The Empire was brought to its knees on three different occasions

1) After the first world war, Britain was reliant on Indian troops in the MENA. It was losing to both the Bolsheviks and then the Turks. Ireland was in flames. Egypt was in a similar condition. Afghanistan, though losing the third War, could not be occupied. The head of the British Army, Sir Henry Wilson titled his speech to the War College- in 1921- 'the end of Empire'. Britain didn't have the troops or the money to hold India or Egypt or Ireland or even- if there was a Bolshevik uprising- England itself!

 Thankfully, Gandhi surrendered early in the next year so India did not get what Ireland and Egypt and Afghanistan got. I suppose this suited his financiers. Consider the case of Ghanshyam Das Birla. As a young man he'd had to go into hiding fearing getting caught up in the Roda cartridge case- i.e. being sent to prison for contact with Revolutionaries. Supporting Gandhi financially helped Birla gain respectability and the friendship of Tegart- the Police Commissioner who had slaughtered the Jugantar revolutionaries. After retirement Tegart became a director of Birla's holding company in London. Birla himself did very well both under the Raj and much more so in independent India. 

2) After the Wall Street Crash when Labour had once again come to power. Even the Tories admitted that India had to be placated. Thankfully Gandhi completely screwed everything up and managed to unite everybody against the Congress at the Second Round Table Conference. Still, his financiers got the Mody-Lee agreement while the Brits got to unilaterally dictate the pace and scope of the transfer of power.

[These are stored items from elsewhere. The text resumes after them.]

-- ==== Sys2Proof/Laws/FrameManagerOps.lean ====
section
/-!
SUPPORT. What each operation of Machine/ManagerOps.lean leaves unchanged.
-/
namespace Sys2Proof.Machine

set_option linter.unreachableTactic false
set_option linter.unusedTactic false
set_option linter.tactic.unusedName false

theorem keep_takeHeard {s : State} {p : SiteMsg → Bool} {m : SiteMsg} {t : State} (h : takeHeard s p = some (m, t)) :
    Keeps [.txl] s t := by
  unfold takeHeard at h
  rw [Option.map_eq_some_iff] at h
  obtain ⟨a, -, e⟩ := h
  injection e with _ e
  subst e
  exact Keeps.upd_txl (Keeps.refl _ _) (by decide)

theorem keep_updWorker (s : State) (w : Fin 32) (f : SiteWorker → SiteWorker) :
    Keeps [.mgr] s (updWorker s w f) := by
  unfold updWorker
  repeat' first
    | with_reducible assumption
    | (extract_lets -merge +onlyGivenNames x
       first
       | (refine Keeps.cut (x := x) (fun hx => ?_) ?_; (on_goal 1 => clear_value x)
          (on_goal 2 => (unfold x; clear x)))
       | (refine Keeps.cut (x := x.2) (fun hx => ?_) ?_; (on_goal 1 => clear_value x)
          (on_goal 2 => (unfold x; clear x)))
       | clear_value x)
    | with_reducible apply Keeps.refl
    | with_reducible apply Keeps.upd_mgr
    | decide

theorem keep_setAllocs (s : State) (a : Vector Nat 32) :
    Keeps [.mgr] s (setAllocs s a) := by
  unfold setAllocs
  repeat' first
    | with_reducible assumption
    | (extract_lets -merge +onlyGivenNames x
       first
       | (refine Keeps.cut (x := x) (fun hx => ?_) ?_; (on_goal 1 => clear_value x)
          (on_goal 2 => (unfold x; clear x)))
       | (refine Keeps.cut (x := x.2) (fun hx => ?_) ?_; (on_goal 1 => clear_value x)
          (on_goal 2 => (unfold x; clear x)))
       | clear_value x)
    | with_reducible apply Keeps.refl
    | with_reducible apply Keeps.upd_mgr
    | decide

theorem keep_publish (s : State) (kind : Nat) :
    Keeps [.txl, .mgr, .locker] s (publish s kind) := by
  unfold publish
  repeat' first
    | with_reducible assumption
    | (extract_lets -merge +onlyGivenNames x
       first
       | (refine Keeps.cut (x := x) (fun hx => ?_) ?_; (on_goal 1 => clear_value x)
          (on_goal 2 => (unfold x; clear x)))
       | (refine Keeps.cut (x := x.2) (fun hx => ?_) ?_; (on_goal 1 => clear_value x)
          (on_goal 2 => (unfold x; clear x)))
       | (have t : _ → State := x; clear t; subst x)
       | (have t : _ → _ → State := x; clear t; subst x)
       | (have t : _ → _ → Display := x; clear t; subst x)
       | clear_value x)
    | with_reducible apply Keeps.refl
    | with_reducible apply Keeps.ite
    | with_reducible apply Keeps.then_ (keep_sendCtrl ..)
    | with_reducible apply Keeps.then_ (keep_setAllocs ..)
    | (beta_reduce; split)
    | with_reducible apply Keeps.upd_mgr
    | decide

theorem keep_beMaster (s : State) :
    Keeps [.ll] s (beMaster s) := by
  unfold beMaster
  repeat' first
    | with_reducible assumption
    | (extract_lets -merge +onlyGivenNames x
       first
       | (refine Keeps.cut (x := x) (fun hx => ?_) ?_; (on_goal 1 => clear_value x)
          (on_goal 2 => (unfold x; clear x)))
       | (refine Keeps.cut (x := x.2) (fun hx => ?_) ?_; (on_goal 1 => clear_value x)
          (on_goal 2 => (unfold x; clear x)))
       | clear_value x)
    | with_reducible apply Keeps.refl
    | with_reducible apply Keeps.upd_ll
    | decide

theorem keep_endMaster (s : State) :
    Keeps [.ll] s (endMaster s) := by
  unfold endMaster
  repeat' first
    | with_reducible assumption
    | (extract_lets -merge +onlyGivenNames x
       first
       | (refine Keeps.cut (x := x) (fun hx => ?_) ?_; (on_goal 1 => clear_value x)
          (on_goal 2 => (unfold x; clear x)))
       | (refine Keeps.cut (x := x.2) (fun hx => ?_) ?_; (on_goal 1 => clear_value x)
          (on_goal 2 => (unfold x; clear x)))
       | clear_value x)
    | with_reducible apply Keeps.refl
    | with_reducible apply Keeps.upd_ll
    | decide

theorem keep_takeToken (s : State) :
    Keeps [.ll, .mgr, .log] s (takeToken s) := by
  unfold takeToken
  repeat' first
    | with_reducible assumption
    | (extract_lets -merge +onlyGivenNames x
       first
       | (refine Keeps.cut (x := x) (fun hx => ?_) ?_; (on_goal 1 => clear_value x)
          (on_goal 2 => (unfold x; clear x)))
       | (refine Keeps.cut (x := x.2) (fun hx => ?_) ?_; (on_goal 1 => clear_value x)
          (on_goal 2 => (unfold x; clear x)))
       | clear_value x)
    | with_reducible apply Keeps.refl
    | with_reducible apply Keeps.ite
    | with_reducible apply Keeps.then_ (keep_logInfo ..)
    | with_reducible apply Keeps.then_ (keep_beMaster ..)
    | split
    | with_reducible apply Keeps.upd_mgr
    | decide

theorem keep_stopActing (s : State) (r : MRole) :
    Keeps [.ll, .mgr] s (stopActing s r) := by
  unfold stopActing
  repeat' first
    | with_reducible assumption
    | (extract_lets -merge +onlyGivenNames x
       first
       | (refine Keeps.cut (x := x) (fun hx => ?_) ?_; (on_goal 1 => clear_value x)
          (on_goal 2 => (unfold x; clear x)))
       | (refine Keeps.cut (x := x.2) (fun hx => ?_) ?_; (on_goal 1 => clear_value x)
          (on_goal 2 => (unfold x; clear x)))
       | clear_value x)
    | with_reducible apply Keeps.refl
    | with_reducible apply Keeps.then_ (keep_endMaster ..)
    | with_reducible apply Keeps.upd_mgr
    | decide

theorem keep_releaseToken (s : State) :
    Keeps [.txl, .ll, .mgr, .locker] s (releaseToken s) := by
  unfold releaseToken
  repeat' first
    | with_reducible assumption
    | (extract_lets -merge +onlyGivenNames x
       first
       | (refine Keeps.cut (x := x) (fun hx => ?_) ?_; (on_goal 1 => clear_value x)
          (on_goal 2 => (unfold x; clear x)))
       | (refine Keeps.cut (x := x.2) (fun hx => ?_) ?_; (on_goal 1 => clear_value x)
          (on_goal 2 => (unfold x; clear x)))
       | clear_value x)
    | with_reducible apply Keeps.refl
    | with_reducible apply Keeps.ite
    | with_reducible apply Keeps.then_ (keep_sendBeacon ..)
    | with_reducible apply Keeps.then_ (keep_stopActing ..)
    | decide
    | split

theorem keep_hearRelease (s : State) :
    Keeps [.ll, .mgr, .log] s (hearRelease s) := by
  unfold hearRelease
  repeat' first
    | with_reducible assumption
    | (extract_lets -merge +onlyGivenNames x
       first
       | (refine Keeps.cut (x := x) (fun hx => ?_) ?_; (on_goal 1 => clear_value x)
          (on_goal 2 => (unfold x; clear x)))
       | (refine Keeps.cut (x := x.2) (fun hx => ?_) ?_; (on_goal 1 => clear_value x)
          (on_goal 2 => (unfold x; clear x)))
       | clear_value x)
    | with_reducible apply Keeps.refl
    | with_reducible apply Keeps.ite
    | with_reducible apply Keeps.then_ (keep_takeToken ..)
    | decide
    | split

theorem keep_yieldTo (s : State) (epoch : Nat) (rank : Bool) :
    Keeps [.ll, .mgr, .log] s (yieldTo s epoch rank) := by
  unfold yieldTo
  repeat' first
    | with_reducible assumption
    | (extract_lets -merge +onlyGivenNames x
       first
       | (refine Keeps.cut (x := x) (fun hx => ?_) ?_; (on_goal 1 => clear_value x)
          (on_goal 2 => (unfold x; clear x)))
       | (refine Keeps.cut (x := x.2) (fun hx => ?_) ?_; (on_goal 1 => clear_value x)
          (on_goal 2 => (unfold x; clear x)))
       | clear_value x)
    | with_reducible apply Keeps.refl
    | with_reducible apply Keeps.ite
    | with_reducible apply Keeps.then_ (keep_logInfo ..)
    | with_reducible apply Keeps.then_ (keep_stopActing ..)
    | decide
    | split

theorem keep_hearManager (s : State) (b : MgrBeacon) :
    Keeps [.ll, .mgr, .log, .flt] s (hearManager s b) := by
  unfold hearManager
  repeat' first
    | with_reducible assumption
    | (extract_lets -merge +onlyGivenNames x
       first
       | (refine Keeps.cut (x := x) (fun hx => ?_) ?_; (on_goal 1 => clear_value x)
          (on_goal 2 => (unfold x; clear x)))
       | (refine Keeps.cut (x := x.2) (fun hx => ?_) ?_; (on_goal 1 => clear_value x)
          (on_goal 2 => (unfold x; clear x)))
       | clear_value x)
    | with_reducible apply Keeps.refl
    | with_reducible apply Keeps.ite
    | with_reducible apply Keeps.then_ (keep_logClear ..)
    | with_reducible apply Keeps.then_ (keep_hearRelease ..)
    | with_reducible apply Keeps.then_ (keep_yieldTo ..)
    | split
    | with_reducible apply Keeps.upd_mgr
    | decide

theorem keep_setAlloc (s : State) (kW dr : Nat) :
    Keeps [.sxCell, .sxStage, .sxRest, .outlet, .wrk] s (setAlloc s kW dr) := by
  unfold setAlloc
  repeat' first
    | with_reducible assumption
    | (extract_lets -merge +onlyGivenNames x
       first
       | (refine Keeps.cut (x := x) (fun hx => ?_) ?_; (on_goal 1 => clear_value x)
          (on_goal 2 => (unfold x; clear x)))
       | (refine Keeps.cut (x := x.2) (fun hx => ?_) ?_; (on_goal 1 => clear_value x)
          (on_goal 2 => (unfold x; clear x)))
       | clear_value x)
    | with_reducible apply Keeps.refl
    | with_reducible apply Keeps.ite
    | with_reducible apply Keeps.then_ (keep_postSplit ..)
    | split
    | with_reducible apply Keeps.upd_wrk
    | decide

end Sys2Proof.Machine
end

3) After the fall of Singapore. Gandhi's stupidity was the 'Day of Deliverance' for the Muslim League. Quit India failed completely. Gandhi had become irrelevant save in so far as he could still collect money and blackmail his acolytes. Then a Hindu shot him- the fucker kept promising to fast to death but seemed set to live for ever, unlike Socrates whose 'practicing death' involved actually dying- and everybody breathed a sigh of relief. True some Chitpavan Brahmins were massacred in revenge but nobody really liked them.

 Gujeratis- Gandhi & Jinnah- had done their best and the outcome was the worst possible one. Not till Modi became P.M did Indians lose their prejudice against the smug, sanctimonious Gujju who might suddenly start babbling about Socrates or urine drinking or some other such shit.